• _EXERCISE OBJECTIVE_: For the material that follows, return exactly the lines from the one with "at zero. -/" through the one with "((bucket 7 750).judged (delivery .marginal) 0 705 60).level", both ends included.

• _INFORMATION SHOWN_:
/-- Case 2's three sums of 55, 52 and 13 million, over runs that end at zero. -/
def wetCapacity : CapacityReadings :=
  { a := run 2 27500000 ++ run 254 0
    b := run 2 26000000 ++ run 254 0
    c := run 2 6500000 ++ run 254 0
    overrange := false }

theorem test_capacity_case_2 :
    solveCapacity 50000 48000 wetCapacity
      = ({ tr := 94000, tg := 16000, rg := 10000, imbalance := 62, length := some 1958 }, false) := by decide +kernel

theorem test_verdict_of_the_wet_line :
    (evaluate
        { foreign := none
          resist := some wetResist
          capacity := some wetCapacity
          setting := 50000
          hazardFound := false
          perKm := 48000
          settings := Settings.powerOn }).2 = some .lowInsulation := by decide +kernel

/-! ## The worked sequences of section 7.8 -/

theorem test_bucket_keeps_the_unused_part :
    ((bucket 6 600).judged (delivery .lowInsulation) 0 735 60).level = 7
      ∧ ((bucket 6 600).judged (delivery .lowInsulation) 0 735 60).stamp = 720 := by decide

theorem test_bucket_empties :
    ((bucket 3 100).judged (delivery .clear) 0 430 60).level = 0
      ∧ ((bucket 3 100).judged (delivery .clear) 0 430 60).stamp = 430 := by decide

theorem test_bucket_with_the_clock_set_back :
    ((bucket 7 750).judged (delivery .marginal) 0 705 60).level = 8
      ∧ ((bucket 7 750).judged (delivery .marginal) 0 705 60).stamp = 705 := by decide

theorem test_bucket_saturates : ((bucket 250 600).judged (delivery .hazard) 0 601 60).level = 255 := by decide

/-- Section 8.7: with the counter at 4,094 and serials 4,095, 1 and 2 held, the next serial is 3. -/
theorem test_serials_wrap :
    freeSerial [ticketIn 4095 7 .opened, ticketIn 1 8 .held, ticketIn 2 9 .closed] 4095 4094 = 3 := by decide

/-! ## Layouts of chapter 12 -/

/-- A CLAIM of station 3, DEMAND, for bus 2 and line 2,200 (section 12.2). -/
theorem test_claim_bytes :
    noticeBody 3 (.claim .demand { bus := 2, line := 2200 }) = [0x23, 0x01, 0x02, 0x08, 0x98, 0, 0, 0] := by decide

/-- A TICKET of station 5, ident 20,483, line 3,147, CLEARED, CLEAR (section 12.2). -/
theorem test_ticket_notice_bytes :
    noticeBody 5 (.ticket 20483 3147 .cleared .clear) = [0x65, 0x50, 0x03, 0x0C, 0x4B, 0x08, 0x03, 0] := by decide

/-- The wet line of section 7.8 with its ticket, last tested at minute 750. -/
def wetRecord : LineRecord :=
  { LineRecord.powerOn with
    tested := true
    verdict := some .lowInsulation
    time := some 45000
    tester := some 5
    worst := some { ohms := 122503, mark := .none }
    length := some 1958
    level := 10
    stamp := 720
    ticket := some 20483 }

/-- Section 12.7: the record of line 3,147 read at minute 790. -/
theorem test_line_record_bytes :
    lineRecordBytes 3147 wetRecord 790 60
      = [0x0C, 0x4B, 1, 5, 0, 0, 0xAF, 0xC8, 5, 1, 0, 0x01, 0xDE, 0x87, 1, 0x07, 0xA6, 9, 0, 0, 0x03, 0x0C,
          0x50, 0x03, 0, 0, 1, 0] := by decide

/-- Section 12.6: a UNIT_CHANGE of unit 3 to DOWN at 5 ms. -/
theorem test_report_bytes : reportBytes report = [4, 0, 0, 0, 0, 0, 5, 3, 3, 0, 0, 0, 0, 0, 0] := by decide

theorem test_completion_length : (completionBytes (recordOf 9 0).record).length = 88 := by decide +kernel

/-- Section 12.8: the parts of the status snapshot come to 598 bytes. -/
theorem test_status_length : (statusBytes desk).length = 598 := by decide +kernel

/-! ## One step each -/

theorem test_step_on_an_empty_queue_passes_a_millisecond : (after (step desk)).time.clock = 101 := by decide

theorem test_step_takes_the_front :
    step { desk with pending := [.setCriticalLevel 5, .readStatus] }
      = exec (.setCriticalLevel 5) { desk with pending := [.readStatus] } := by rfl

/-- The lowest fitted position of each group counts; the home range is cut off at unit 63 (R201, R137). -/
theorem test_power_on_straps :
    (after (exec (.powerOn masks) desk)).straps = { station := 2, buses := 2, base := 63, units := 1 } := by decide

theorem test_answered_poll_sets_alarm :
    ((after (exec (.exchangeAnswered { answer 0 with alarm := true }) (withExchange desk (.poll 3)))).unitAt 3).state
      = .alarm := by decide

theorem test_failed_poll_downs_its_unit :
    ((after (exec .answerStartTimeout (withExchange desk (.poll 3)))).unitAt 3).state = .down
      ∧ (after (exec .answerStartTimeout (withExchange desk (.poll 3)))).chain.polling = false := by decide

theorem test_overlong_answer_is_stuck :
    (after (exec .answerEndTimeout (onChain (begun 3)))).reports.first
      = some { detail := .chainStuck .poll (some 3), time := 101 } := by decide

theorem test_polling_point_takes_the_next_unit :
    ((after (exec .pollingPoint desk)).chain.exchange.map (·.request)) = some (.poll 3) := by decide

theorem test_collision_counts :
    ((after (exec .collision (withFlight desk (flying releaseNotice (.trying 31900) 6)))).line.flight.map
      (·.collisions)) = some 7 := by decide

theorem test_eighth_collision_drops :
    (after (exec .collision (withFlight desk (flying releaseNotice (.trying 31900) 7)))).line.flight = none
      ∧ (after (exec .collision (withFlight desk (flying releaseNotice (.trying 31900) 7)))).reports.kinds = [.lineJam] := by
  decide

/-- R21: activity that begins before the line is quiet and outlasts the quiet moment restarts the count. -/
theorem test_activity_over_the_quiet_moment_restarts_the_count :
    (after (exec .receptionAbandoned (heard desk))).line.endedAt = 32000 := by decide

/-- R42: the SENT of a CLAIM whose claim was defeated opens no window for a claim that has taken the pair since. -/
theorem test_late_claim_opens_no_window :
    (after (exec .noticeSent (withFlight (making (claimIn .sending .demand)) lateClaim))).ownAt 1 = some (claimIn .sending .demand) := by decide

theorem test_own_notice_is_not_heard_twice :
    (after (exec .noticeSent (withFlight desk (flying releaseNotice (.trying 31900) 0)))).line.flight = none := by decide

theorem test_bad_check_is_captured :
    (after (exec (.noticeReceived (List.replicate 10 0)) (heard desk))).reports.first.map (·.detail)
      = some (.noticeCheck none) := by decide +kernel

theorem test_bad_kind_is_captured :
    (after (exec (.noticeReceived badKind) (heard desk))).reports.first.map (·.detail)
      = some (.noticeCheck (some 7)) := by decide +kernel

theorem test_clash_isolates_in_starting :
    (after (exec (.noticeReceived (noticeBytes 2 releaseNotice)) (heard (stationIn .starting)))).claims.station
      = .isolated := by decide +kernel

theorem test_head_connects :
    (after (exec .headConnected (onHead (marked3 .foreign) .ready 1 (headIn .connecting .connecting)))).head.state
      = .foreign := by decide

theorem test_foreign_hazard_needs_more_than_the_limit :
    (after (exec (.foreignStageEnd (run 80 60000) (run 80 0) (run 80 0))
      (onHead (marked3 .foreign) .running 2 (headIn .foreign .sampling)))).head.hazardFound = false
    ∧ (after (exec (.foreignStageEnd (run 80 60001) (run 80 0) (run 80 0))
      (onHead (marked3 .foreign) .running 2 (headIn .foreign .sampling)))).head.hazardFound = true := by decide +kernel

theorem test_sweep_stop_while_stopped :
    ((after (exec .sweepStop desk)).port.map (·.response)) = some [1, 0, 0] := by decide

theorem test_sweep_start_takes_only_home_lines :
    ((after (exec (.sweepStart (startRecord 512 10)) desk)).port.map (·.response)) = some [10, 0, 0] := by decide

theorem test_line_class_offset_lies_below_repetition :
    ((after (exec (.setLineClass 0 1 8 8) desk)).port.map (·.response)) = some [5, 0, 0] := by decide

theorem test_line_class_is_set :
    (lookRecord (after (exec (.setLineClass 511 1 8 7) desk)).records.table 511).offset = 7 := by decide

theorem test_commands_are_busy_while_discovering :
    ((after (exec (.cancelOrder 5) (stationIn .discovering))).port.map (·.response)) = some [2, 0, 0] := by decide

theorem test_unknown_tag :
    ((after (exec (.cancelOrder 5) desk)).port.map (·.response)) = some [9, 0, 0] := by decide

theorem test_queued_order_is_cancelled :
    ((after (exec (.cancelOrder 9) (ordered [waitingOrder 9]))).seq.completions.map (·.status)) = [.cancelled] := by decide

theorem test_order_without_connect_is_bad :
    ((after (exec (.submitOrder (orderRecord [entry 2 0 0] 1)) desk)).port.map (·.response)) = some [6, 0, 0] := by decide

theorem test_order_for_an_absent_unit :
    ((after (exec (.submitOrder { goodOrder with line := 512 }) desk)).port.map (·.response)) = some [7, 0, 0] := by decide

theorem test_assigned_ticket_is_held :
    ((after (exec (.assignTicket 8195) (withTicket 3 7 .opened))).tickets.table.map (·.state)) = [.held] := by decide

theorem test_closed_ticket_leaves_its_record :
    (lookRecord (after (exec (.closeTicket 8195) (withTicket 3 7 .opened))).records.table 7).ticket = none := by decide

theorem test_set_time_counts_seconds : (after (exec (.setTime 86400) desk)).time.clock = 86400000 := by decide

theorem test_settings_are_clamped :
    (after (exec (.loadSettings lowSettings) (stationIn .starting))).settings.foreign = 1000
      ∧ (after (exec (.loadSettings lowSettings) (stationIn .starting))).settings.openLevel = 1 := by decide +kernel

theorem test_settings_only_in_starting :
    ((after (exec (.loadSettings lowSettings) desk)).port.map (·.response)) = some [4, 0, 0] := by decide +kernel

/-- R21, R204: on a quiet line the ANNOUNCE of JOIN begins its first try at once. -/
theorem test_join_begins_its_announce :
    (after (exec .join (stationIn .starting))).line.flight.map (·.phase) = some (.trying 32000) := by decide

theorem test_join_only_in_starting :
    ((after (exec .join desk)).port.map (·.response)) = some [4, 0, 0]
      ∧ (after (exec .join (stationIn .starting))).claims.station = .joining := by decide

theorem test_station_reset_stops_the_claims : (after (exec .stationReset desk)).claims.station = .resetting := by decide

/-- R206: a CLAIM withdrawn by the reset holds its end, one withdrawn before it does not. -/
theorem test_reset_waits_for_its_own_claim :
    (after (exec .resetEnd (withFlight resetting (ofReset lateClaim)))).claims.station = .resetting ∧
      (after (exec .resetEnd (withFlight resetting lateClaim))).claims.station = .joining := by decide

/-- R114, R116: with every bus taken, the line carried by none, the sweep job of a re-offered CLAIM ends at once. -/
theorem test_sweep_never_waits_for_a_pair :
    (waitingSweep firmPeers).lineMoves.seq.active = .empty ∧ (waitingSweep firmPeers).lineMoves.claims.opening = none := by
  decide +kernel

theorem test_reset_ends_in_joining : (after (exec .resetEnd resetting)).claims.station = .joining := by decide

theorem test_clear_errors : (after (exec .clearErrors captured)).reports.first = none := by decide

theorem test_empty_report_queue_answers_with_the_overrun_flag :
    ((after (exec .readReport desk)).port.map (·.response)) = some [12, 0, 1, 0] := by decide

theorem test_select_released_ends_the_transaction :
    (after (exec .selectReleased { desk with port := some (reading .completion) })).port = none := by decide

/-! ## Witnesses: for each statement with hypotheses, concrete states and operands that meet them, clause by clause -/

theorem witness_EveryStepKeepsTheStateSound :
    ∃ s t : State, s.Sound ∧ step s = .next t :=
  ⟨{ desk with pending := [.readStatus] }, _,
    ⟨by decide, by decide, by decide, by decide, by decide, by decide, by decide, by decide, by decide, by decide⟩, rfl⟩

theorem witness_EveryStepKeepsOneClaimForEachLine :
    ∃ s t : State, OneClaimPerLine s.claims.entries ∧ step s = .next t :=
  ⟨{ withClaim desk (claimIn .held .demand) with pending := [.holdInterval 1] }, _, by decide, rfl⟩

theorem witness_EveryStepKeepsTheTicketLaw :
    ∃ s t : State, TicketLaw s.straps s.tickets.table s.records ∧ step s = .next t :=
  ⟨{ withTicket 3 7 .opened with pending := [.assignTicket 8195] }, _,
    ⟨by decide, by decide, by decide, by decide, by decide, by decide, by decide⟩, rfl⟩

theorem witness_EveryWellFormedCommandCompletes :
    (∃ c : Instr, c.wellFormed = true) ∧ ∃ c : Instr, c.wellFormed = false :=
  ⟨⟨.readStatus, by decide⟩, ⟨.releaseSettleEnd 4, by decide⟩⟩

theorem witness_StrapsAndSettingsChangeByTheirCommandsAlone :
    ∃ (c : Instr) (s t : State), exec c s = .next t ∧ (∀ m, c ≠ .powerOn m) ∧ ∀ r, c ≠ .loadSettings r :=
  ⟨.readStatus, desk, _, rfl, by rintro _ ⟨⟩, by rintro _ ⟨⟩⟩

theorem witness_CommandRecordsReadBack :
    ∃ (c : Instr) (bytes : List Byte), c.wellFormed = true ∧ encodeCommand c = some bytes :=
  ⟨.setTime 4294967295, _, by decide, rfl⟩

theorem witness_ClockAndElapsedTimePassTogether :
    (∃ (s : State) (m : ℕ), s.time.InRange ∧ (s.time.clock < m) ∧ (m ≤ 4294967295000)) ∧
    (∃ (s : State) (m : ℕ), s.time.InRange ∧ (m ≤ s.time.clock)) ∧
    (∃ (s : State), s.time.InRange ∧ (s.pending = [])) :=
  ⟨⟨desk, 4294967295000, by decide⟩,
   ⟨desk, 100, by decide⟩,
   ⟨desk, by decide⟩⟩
* * *
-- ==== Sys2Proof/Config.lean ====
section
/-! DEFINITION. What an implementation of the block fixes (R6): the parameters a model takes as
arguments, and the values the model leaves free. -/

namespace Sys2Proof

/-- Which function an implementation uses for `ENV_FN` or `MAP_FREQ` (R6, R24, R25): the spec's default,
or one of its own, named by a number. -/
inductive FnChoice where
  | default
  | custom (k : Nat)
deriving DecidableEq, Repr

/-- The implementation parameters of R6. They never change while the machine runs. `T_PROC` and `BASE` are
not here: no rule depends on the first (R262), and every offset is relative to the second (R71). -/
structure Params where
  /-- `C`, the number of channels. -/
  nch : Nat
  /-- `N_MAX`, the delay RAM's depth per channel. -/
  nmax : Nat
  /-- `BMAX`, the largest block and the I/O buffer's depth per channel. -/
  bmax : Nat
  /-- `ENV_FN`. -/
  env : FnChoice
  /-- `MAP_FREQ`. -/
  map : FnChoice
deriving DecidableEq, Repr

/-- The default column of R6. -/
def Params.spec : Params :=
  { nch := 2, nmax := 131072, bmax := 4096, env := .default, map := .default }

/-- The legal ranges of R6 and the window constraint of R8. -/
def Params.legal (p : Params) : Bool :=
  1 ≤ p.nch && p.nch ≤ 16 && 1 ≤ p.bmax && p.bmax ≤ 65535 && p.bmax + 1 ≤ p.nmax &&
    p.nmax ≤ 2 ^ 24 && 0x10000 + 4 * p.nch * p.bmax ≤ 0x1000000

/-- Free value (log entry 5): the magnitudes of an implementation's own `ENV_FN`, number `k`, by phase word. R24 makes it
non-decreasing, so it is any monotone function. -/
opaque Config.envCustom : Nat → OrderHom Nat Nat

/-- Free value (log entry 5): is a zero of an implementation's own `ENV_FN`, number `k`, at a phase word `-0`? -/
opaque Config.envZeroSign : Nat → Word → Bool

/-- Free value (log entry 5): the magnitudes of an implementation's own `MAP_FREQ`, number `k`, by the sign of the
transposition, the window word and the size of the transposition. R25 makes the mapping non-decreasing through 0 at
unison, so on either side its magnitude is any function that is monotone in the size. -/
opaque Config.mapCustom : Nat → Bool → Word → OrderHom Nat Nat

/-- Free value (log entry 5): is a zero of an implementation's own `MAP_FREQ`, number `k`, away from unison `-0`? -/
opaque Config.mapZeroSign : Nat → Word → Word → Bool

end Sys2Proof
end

• _SOLUTION TO THE EXERCISE_:
/-- Case 2's three sums of 55, 52 and 13 million, over runs that end at zero. -/
def wetCapacity : CapacityReadings :=
  { a := run 2 27500000 ++ run 254 0
    b := run 2 26000000 ++ run 254 0
    c := run 2 6500000 ++ run 254 0
    overrange := false }

theorem test_capacity_case_2 :
    solveCapacity 50000 48000 wetCapacity
      = ({ tr := 94000, tg := 16000, rg := 10000, imbalance := 62, length := some 1958 }, false) := by decide +kernel

theorem test_verdict_of_the_wet_line :
    (evaluate
        { foreign := none
          resist := some wetResist
          capacity := some wetCapacity
          setting := 50000
          hazardFound := false
          perKm := 48000
          settings := Settings.powerOn }).2 = some .lowInsulation := by decide +kernel

/-! ## The worked sequences of section 7.8 -/

theorem test_bucket_keeps_the_unused_part :
    ((bucket 6 600).judged (delivery .lowInsulation) 0 735 60).level = 7
      ∧ ((bucket 6 600).judged (delivery .lowInsulation) 0 735 60).stamp = 720 := by decide

theorem test_bucket_empties :
    ((bucket 3 100).judged (delivery .clear) 0 430 60).level = 0
      ∧ ((bucket 3 100).judged (delivery .clear) 0 430 60).stamp = 430 := by decide

theorem test_bucket_with_the_clock_set_back :
    ((bucket 7 750).judged (delivery .marginal) 0 705 60).level = 8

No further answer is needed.